## [AIM OF THE EXERCISE]
Transcribe exactly each line of the entries, from the opening line to the line with "apply State.drainBegins_keeps", with both of those lines included.

## [RECORDS SUPPLIED]

theorem State.activate_keeps {z : State} {s : State} (hs : s.keeps z) :
    (State.activate s).keeps z := by
  unfold State.activate
  dsimp only
  apply keepsIte
  apply keepsIte
  exact State.actCancel_keeps (by assumption)
  apply keepsIte
  exact State.enterDrain_keeps (State.set_keeps (State.set_keeps (State.set_keeps (State.actClear_keeps (by assumption)))))
  apply keepsIte
  apply State.settle_keeps
  apply State.drainBegins_keeps
  exact State.set_keeps (State.modSys_keeps (State.actOvertakes_keeps (State.set_keeps (State.set_keeps (State.set_keeps (State.actClear_keeps (by assumption)))))))
  apply keepsIte
  exact State.prepareOverwrite_keeps (State.changeMode_keeps (State.set_keeps (State.set_keeps (State.set_keeps (State.actClear_keeps (by assumption))))))
  exact State.prepareOverwrite_keeps (State.actOvertakes_keeps (State.set_keeps (State.set_keeps (State.set_keeps (State.actClear_keeps (by assumption))))))
  assumption

theorem State.abortCommands_keeps {z : State} {s : State} {code : Nat} (hs : s.keeps z) :
    (State.abortCommands s code).keeps z := by
  unfold State.abortCommands
  dsimp only
  apply keepsFold
  exact fun _ _ _ => (State.finishWith_keeps (by assumption))
  apply State.modPlc_keeps
  apply keepsFold
  exact fun _ _ _ => (State.endJobs_keeps (by assumption))
  exact State.dropVersions_keeps (by assumption)

theorem State.actTimeout_keeps {z : State} {s : State} (hs : s.keeps z) :
    (State.actTimeout s).keeps z := by
  unfold State.actTimeout
  dsimp only
  apply keepsIte
  exact State.prepareOverwrite_keeps (State.changeMode_keeps (State.raise_keeps (State.set_keeps (State.set_keeps (State.abortCommands_keeps (by assumption))))))
  assumption

theorem State.startFlush_keeps {z : State} {s : State} {before : Nat} (hs : s.keeps z) :
    (State.startFlush s before).keeps z := by
  unfold State.startFlush
  dsimp only
  apply keepsIte
  exact State.raise_keeps (keepsMem (by assumption) rfl rfl rfl rfl rfl (Nat.le_refl _))
  apply keepsFold
  exact fun _ _ _ => (State.flPush_keeps (by assumption))
  exact keepsMem (by assumption) rfl rfl rfl rfl rfl (Nat.le_refl _)

theorem State.endCommands_keeps {z : State} {s : State} (hs : s.keeps z) :
    (State.endCommands s).keeps z := by
  unfold State.endCommands
  dsimp only
  apply keepsFold
  exact fun _ _ _ => (State.finishWith_keeps (State.endJobs_keeps (by assumption)))
  apply State.settle_keeps
  apply keepsFold
  intro _ _ _
  split
  assumption
  exact keepsIte (State.cmdRevoked_keeps (by assumption)) (State.finishWith_keeps (State.dropJobs_keeps (by assumption)))
  assumption

theorem State.safeStation_keeps {z : State} {s : State} {st : Nat} (hs : s.keeps z) :
    (State.safeStation s st).keeps z := by
  unfold State.safeStation
  exact State.spnStop_keeps (by assumption)

theorem State.safeAxes_keeps {z : State} {s : State} (hs : s.keeps z) :
    (State.safeAxes s).keeps z := by
  unfold State.safeAxes
  dsimp only
  apply keepsIte
  apply keepsFold
  exact fun _ _ _ => (State.axLoseHome_keeps (State.axHaltOff_keeps (by assumption)))
  exact keepsIte (State.exchFail_keeps (by assumption)) (by assumption)
  apply State.set_keeps
  apply State.magResult_keeps
  apply keepsFold
  exact fun _ _ _ => (State.axLoseHome_keeps (State.axHaltOff_keeps (by assumption)))
  exact keepsIte (State.exchFail_keeps (by assumption)) (by assumption)

theorem State.safeStop_keeps {z : State} {s : State} {cause : Nat} (hs : s.keeps z) :
    (State.safeStop s cause).keeps z := by
  unfold State.safeStop
  dsimp only
  apply keepsIte
  apply State.startFlush_keeps
  apply State.bistShow_keeps
  apply State.actCancel_keeps
  apply keepsFold
  exact fun _ _ _ => (State.safeStation_keeps (by assumption))
  with_reducible apply keepsMk
  apply State.endCommands_keeps
  apply keepsFold
  exact fun _ _ _ => (keepsIte (by assumption) (State.leaveService_keeps (by assumption)))
  apply State.testAbort_keeps
  apply State.discardTxns_keeps
  apply State.safeAxes_keeps
  apply keepsFold
  exact fun _ _ _ => (State.puTurnOff_keeps (by assumption))
  exact State.dropStationGates_keeps (State.dropStationGates_keeps (State.changeMode_keeps (State.modSys_keeps (by assumption))))
  apply State.bistShow_keeps
  apply State.actCancel_keeps
  apply keepsFold
  exact fun _ _ _ => (State.safeStation_keeps (by assumption))
  with_reducible apply keepsMk
  apply State.endCommands_keeps
  apply keepsFold
  exact fun _ _ _ => (keepsIte (by assumption) (State.leaveService_keeps (by assumption)))
  apply State.testAbort_keeps
  apply State.discardTxns_keeps
  apply State.safeAxes_keeps
  apply keepsFold
  exact fun _ _ _ => (State.puTurnOff_keeps (by assumption))
  exact State.dropStationGates_keeps (State.dropStationGates_keeps (State.changeMode_keeps (State.modSys_keeps (by assumption))))

theorem State.bridgesEnd_keeps {z : State} {s : State} (hs : s.keeps z) :
    (State.bridgesEnd s).keeps z := by
  unfold State.bridgesEnd
  exact keepsIte (State.allBridgesOff_keeps (by assumption)) (by assumption)

theorem State.modeRequest_keeps {z : State} {s : State} {target : Nat} (hs : s.keeps z) :
    (State.modeRequest s target).keeps z := by
  unfold State.modeRequest
  dsimp only
  exact State.modSys_keeps (State.set_keeps (State.set_keeps (State.set_keeps (State.set_keeps (keepsIte (State.set_keeps (by assumption)) (by assumption))))))

theorem State.reqGrant_keeps {z : State} {s : State} {m : Nat} (hs : s.keeps z) :
    (State.reqGrant s m).keeps z := by
  unfold State.reqGrant
  exact State.changeMode_keeps (State.reqResult_keeps (by assumption))

theorem State.reqLacks_keeps {z : State} {s : State} {cond : Nat} (hs : s.keeps z) :
    (State.reqLacks s cond).keeps z := by
  unfold State.reqLacks
  exact State.set_keeps (State.reqResult_keeps (by assumption))

theorem State.decideRequest_keeps {z : State} {s : State} (hs : s.keeps z) :
    (State.decideRequest s).keeps z := by
  unfold State.decideRequest
  dsimp only
  apply keepsIte
  assumption
  apply keepsIte
  apply keepsIte
  exact keepsIte (State.reqGrant_keeps (by assumption)) (State.reqLacks_keeps (by assumption))
  exact keepsIte (State.reqGrant_keeps (by assumption)) (State.reqResult_keeps (by assumption))
  apply keepsIte
  apply keepsIte
  exact State.enterDrain_keeps (State.reqResult_keeps (by assumption))
  exact keepsIte (State.modSys_keeps (State.enterDrain_keeps (State.modSys_keeps (by assumption)))) (State.reqResult_keeps (by assumption))
  apply keepsIte
  apply keepsIte
  exact State.reqGrant_keeps (by assumption)
  apply keepsIte
  exact keepsIte (State.reqGrant_keeps (by assumption)) (State.modSys_keeps (by assumption))
  exact keepsIte (State.reqLacks_keeps (by assumption)) (State.reqResult_keeps (by assumption))
  apply keepsIte
  apply keepsIte
  exact keepsIte (State.reqGrant_keeps (by assumption)) (State.reqLacks_keeps (by assumption))
  exact keepsIte (keepsIte (State.reqLacks_keeps (by assumption)) (State.reqGrant_keeps (by assumption))) (State.reqResult_keeps (by assumption))
  exact State.reqResult_keeps (by assumption)

theorem State.safeStopTick_keeps {z : State} {s : State} (hs : s.keeps z) :
    (State.safeStopTick s).keeps z := by
  unfold State.safeStopTick
  split
  exact State.safeStop_keeps (by assumption)
  exact keepsIte (State.startFlush_keeps (by assumption)) (by assumption)

theorem State.recoverEnd_keeps {z : State} {s : State} (hs : s.keeps z) :
    (State.recoverEnd s).keeps z := by
  unfold State.recoverEnd
  dsimp only
  exact keepsIte (State.settle_keeps (State.cmdCounts_keeps (keepsMk (State.set_keeps (State.applyRebuilt_keeps (by assumption)))))) (by assumption)

theorem State.bootEnd_keeps {z : State} {s : State} (hs : s.keeps z) :
    (State.bootEnd s).keeps z := by
  unfold State.bootEnd
  exact keepsIte (State.changeMode_keeps (by assumption)) (by assumption)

## [ANSWER FOR THIS EXERCISE]
theorem State.activate_keeps {z : State} {s : State} (hs : s.keeps z) :
    (State.activate s).keeps z := by
  unfold State.activate
  dsimp only
  apply keepsIte
  apply keepsIte
  exact State.actCancel_keeps (by assumption)
  apply keepsIte
  exact State.enterDrain_keeps (State.set_keeps (State.set_keeps (State.set_keeps (State.actClear_keeps (by assumption)))))
  apply keepsIte
  apply State.settle_keeps
  apply State.drainBegins_keeps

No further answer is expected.